As I mentioned, I'm "getting" to use git submodules, and my frustration level is making a bid for a new personal best. My sense is it's a little clunky even when you use it exactly as envisioned and breaks completely as soon as you stress it. I hope I'm exagerating or outright wrong because I have no choice but to work wih it.

Here's the problem: we're working on one small piece of a larger project (a plugin, as it happens), and the project management is security conscious enough to:1

  • Use submodules as part of a system to selectively limit access to the repository: I can see all main API headers and only those implementation details I will be working directly with. I don't "need" the rest because I can test my plugin against a binary disribuion of the core program.
  • Make it quite a gaunlet to get individual credentials for direct access to the central repository.

To avoid sending each member of my team through the gaunlet as they join I thought "Oh, git is a distributed system,2 right? I'll just create a local working repository for my team and we can push back upstream when we're happy."3 Which is, evidently, not something the designers of submodules anticipated.

The core issue is submoules are found by follwing a either a path or a url which has implications for how a clone of a clone works in projects that use submodules. Look at the contents of a .gitmodules file: for each module there will be a url tag.
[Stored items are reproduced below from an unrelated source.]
-- ==== Sys2Proof/Machine/Scalar.lean ====
section
/-! DEFINITION. The scalar slot: integer arithmetic, constants, bit fields, branches, windowed calls and repeat clauses
(06 R174-R193). -/

namespace Sys2Proof.Machine

open Sys2Proof

/-! ## Shared operations -/

/-- A result of two g sources. -/
def rr (d a b : R5) (f : Word → Word → Word) : Syl := fun o s => retG s d (f (o.g a) (o.g b))

/-- A result of one g source. -/
def r1 (d a : R5) (f : Word → Word) : Syl := fun o s => retG s d (f (o.g a))

/-- 1 or 0. -/
def flagW (b : Bool) : Word := if b then 1 else 0

/-- Clamp an exact result to int64 and count it (06 R178). -/
def satResult (d : R5) (x : Int) : Syl := fun _ s =>
  let c := clampInt' x
  .ok ((s.wg d (BitVec.ofInt 64 c)).tally (if c = x then Evs.zero else Evs.clamp)) .next
where
  clampInt' (x : Int) : Int :=
    if x < -((2 ^ 63 : Nat) : Int) then -((2 ^ 63 : Nat) : Int)
    else if ((2 ^ 63 : Nat) : Int) - 1 < x then ((2 ^ 63 : Nat) : Int) - 1 else x

/-- A result with a division by zero counted (06 R179). -/
def divResult (d a b : R5) (zero : Word → Word) (f : Word → Word → Word) : Syl := fun o s =>
  if o.g b = 0 then .ok ((s.wg d (zero (o.g a))).tally Evs.divZero) .next else retG s d (f (o.g a) (o.g b))

/-- Number of leading zero bits (06 R184). -/
def clzNat (x : Nat) : Nat := if x = 0 then 64 else 63 - Nat.log2 x

/-- Number of trailing zero bits of the n bits from bit i on. -/
def ctzFrom (x : Nat) : Nat → Nat → Nat
  | 0, _ => 0
  | n + 1, i => if bit x i then 0 else 1 + ctzFrom x n (i + 1)

/-- Number of one bits among the low n. -/
def popcNat (x : Nat) : Nat → Nat
  | 0 => 0
  | n + 1 => (if bit x n then 1 else 0) + popcNat x n

/-- Bits reversed. -/
def brevWord (x : Word) : Word := packMask ((List.range 64).map fun i => x.getLsbD (63 - i))

/-- Bytes reversed. -/
def bswapWord (x : Word) : Word := leWord (natLE 8 x.toNat).reverse

/-- A field of x (06 R185). -/
def fieldOf (x : Word) (pos len : Nat) : Nat := fld x.toNat pos len

/-- Insert a field (06 R185). -/
def insertField (old x : Word) (pos len : Nat) : Word :=
  let o := old.toNat
  BitVec.ofNat 64 (o % 2 ^ pos + fld x.toNat 0 len * 2 ^ pos + o / 2 ^ (pos + len) * 2 ^ (pos + len))

/-- Is a clause armed and not suspended (01 R37). -/
def Strand.inClause (o : Strand) : Bool := o.armed && !o.susp

/-- A conditional branch (06 R186). The leader alone decides a gang's direction (01 R42): a follower runs the bundle with
the leader's decision in `gangCtl`. -/
def branch (a b : R5) (off : Imm 15) (c : Word → Word → Bool) : Syl := fun o s =>
  if c (o.g a) (o.g b) then
    if o.inClause then frz s Cause.clauseControl else .ok s (.jump (o.pc + immScaled 8 off))
  else .ok s .next

/-! ## Register arithmetic and logic (06 R177-R179) -/

/-- ADD (06 R177, R178). -/
def sylAdd (d a b : R5) (sat : Bool) : Syl :=
  if sat then fun o s => satResult d ((o.g a).toInt + (o.g b).toInt) o s else rr d a b (· + ·)

/-- SUB (06 R177, R178). -/
def sylSub (d a b : R5) (sat : Bool) : Syl :=
  if sat then fun o s => satResult d ((o.g a).toInt - (o.g b).toInt) o s else rr d a b (· - ·)

/-- MUL (06 R177, R178). -/
def sylMul (d a b : R5) (sat : Bool) : Syl :=
  if sat then fun o s => satResult d ((o.g a).toInt * (o.g b).toInt) o s else rr d a b (· * ·)

/-- MULH: the upper half of the signed product (06 R177). -/
def sylMulh (d a b : R5) : Syl := rr d a b fun x y => BitVec.ofInt 64 (x.toInt * y.toInt / ((2 ^ 64 : Nat) : Int))

/-- MULHU: the upper half of the unsigned product (06 R177). -/
def sylMulhu (d a b : R5) : Syl := rr d a b fun x y => BitVec.ofNat 64 (x.toNat * y.toNat / 2 ^ 64)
That tag may be formatted as a filesystem path telling git where to look for the sub-repository on the filesystem where it found the super-repository, or as a url telling git where to find the repository on the wider network.
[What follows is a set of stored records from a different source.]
/-- Apply a group to an accumulator element: the new element, overflows and NaNs counted (04 R138, R139). -/
def applyGroup (c : Nat) (v : Option (Nat × Nat)) : Nat × Nat × Nat :=
  match ff32.unpack c with
  | .nan _ => (ff32.cnan, 0, 0)
  | x =>
    match v with
    | none => (ff32.cnan, 0, 1)
    | some (v, ovf) =>
      let (r, ev) := ff32.addFx .near false x (ff32.unpack v)
      (r, ovf + ev.ovf, ev.inv)

/-- The groups of one element, ascending: A values, B values and scales by group. -/
def foldGroups (c : Nat) (l : List (List Fx × List Fx × Option (Nat × Int) × Option (Nat × Int))) : Nat × Nat × Nat :=
  l.foldl (fun acc g =>
    let (r, o, n) := applyGroup acc.1 (groupValue (List.zipWith mulFx g.1 g.2.1) g.2.2.1 g.2.2.2)
    (r, acc.2.1 + o, acc.2.2 + n)) (c, 0, 0)

/-! ## Decode RAMs (04 R122) -/

/-- The decode RAM after the comparison at the start of a step: reloaded when pointer or image changed. -/
def refresh (s : State) (o : Strand) (p : Word) (r : Option DecRam) : Option DecRam :=
  match tableImage s o p with
  | none => r
  | some (b, img) =>
    match r with
    | some d => if d.base = b ∧ d.stale = false then some d else some { base := b, img := img, stale := false }
    | none => some { base := b, img := img, stale := false }

/-- A strand record standing on a core, for the image address. -/
def onCore (core : Nat) : Strand := { Strand.blank with sid := core * 8 }

/-! ## Issue (09 R262-R265, R270, R271) -/

/-- The queue of a source is reserved. -/
def srcReserved : MSrc → Bool
  | .que q => decide (11 ≤ q.toNat)
  | .regs _ => false

/-- A register group that a 16-bit format cannot name. -/
def srcOdd : MSrc → Bool
  | .que _ => false
  | .regs g => decide (g.toNat % 2 = 1)

/-- Words of a register operand, read at issue (09 R262, R264). -/
def srcRegs (o : Strand) (n : Nat) : MSrc → List Word
  | .que _ => []
  | .regs g => (List.range n).flatMap fun i => (lanesOf 64 8 (o.vr (BitVec.ofNat 5 (8 * g.toNat + i)))).map (BitVec.ofNat 64)

/-- Scale pointers against the configuration (09 R263 row 2). -/
def scaleBad (cfg p : Word) (c4 : Bool) : Bool :=
  !decide (p = 0) && (decide (mNkb cfg = 0) || decide (mNkb cfg ≤ (16 * mKofs cfg + mK cfg c4 - 1) / 32))

/-- A scale array lies in own local memory (09 R261). -/
def scaleInside (cfg p : Word) : Bool :=
  decide (p = 0) ||
    (match regionOf p with
    | .inr (.mine off) => decide (off % 2 = 0) && decide (off + 64 * mNkb cfg ≤ 2 ^ 17)
    | _ => false)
Image that there exists a project on a central.server: central.server:/repos$ ls compoundproject.git includedproject.git utilityproject.git central.server:/repos$ cat compoundproject.git/.gitmodules [submodule "IncludeProject"] path = IncludeProject url = ../includeproject.git [submodule "UtilityProject"] path = UtilityProject url = http://central.server/repos/utilityproject.git and note that I've rigged the two submoules to use different logic about finding their related repos, but that they will both find the one on the central server.

Now I create the repository for my team (there are slight differences if we make this a bare repository): local.server:/home/git$ git clone --recurse-submoules http://central.server/repos/compoudproject.git [...various git output that looks good...] local.server:/home/git$ ls compoundproject local.server:/home/git$ ls -A compoundproject .git .gitmodules IncludeProject UtilityProject [...some top-level contents...] and if we peak in the sub-project directories we'll see the expected contents.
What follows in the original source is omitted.